++++ Supplied data

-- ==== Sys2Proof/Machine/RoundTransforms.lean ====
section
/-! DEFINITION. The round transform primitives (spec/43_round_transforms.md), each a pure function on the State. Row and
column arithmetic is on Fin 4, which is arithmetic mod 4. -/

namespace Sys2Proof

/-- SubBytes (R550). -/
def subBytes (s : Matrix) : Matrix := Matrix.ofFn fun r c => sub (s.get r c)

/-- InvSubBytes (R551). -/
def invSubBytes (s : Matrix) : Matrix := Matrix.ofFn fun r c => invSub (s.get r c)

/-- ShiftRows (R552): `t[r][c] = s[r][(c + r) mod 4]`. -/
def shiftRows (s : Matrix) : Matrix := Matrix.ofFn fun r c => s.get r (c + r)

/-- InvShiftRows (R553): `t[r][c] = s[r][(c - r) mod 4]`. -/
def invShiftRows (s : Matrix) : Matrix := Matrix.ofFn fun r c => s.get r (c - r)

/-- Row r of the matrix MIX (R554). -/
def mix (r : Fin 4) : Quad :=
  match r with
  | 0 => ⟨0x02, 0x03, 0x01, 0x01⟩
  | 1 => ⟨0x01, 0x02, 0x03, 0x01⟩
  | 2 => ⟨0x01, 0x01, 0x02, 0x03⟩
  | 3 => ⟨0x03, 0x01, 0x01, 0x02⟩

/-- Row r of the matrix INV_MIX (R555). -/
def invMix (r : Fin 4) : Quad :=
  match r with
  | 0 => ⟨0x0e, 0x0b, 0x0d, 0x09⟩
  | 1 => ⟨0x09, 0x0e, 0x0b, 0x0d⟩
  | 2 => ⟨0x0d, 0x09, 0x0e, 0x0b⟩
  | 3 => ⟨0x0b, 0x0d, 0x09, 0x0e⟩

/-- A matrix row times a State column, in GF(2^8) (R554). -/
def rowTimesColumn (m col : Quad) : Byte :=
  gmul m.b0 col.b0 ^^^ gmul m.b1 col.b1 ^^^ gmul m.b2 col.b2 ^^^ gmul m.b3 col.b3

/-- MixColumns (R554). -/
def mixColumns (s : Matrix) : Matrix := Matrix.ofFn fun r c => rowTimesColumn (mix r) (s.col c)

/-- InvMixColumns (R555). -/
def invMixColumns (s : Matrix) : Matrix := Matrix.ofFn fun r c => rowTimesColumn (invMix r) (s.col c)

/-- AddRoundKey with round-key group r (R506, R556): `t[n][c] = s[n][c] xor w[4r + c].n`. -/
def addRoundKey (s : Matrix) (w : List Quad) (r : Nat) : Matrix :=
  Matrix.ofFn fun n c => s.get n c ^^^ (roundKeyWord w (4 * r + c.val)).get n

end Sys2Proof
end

++++++++

• What is being asked: Taking the entries above, write out exactly the lines starting with the line containing "MIX (R554). -/" and going on through the line containing "INV_MIX (R555). -/", both included, and nothing else.

• Problem solution:
/-- Row r of the matrix MIX (R554). -/
def mix (r : Fin 4) : Quad :=
  match r with
  | 0 => ⟨0x02, 0x03, 0x01, 0x01⟩
  | 1 => ⟨0x01, 0x02, 0x03, 0x01⟩
  | 2 => ⟨0x01, 0x01, 0x02, 0x03⟩
  | 3 => ⟨0x03, 0x01, 0x01, 0x02⟩

/-- Row r of the matrix INV_MIX (R555). -/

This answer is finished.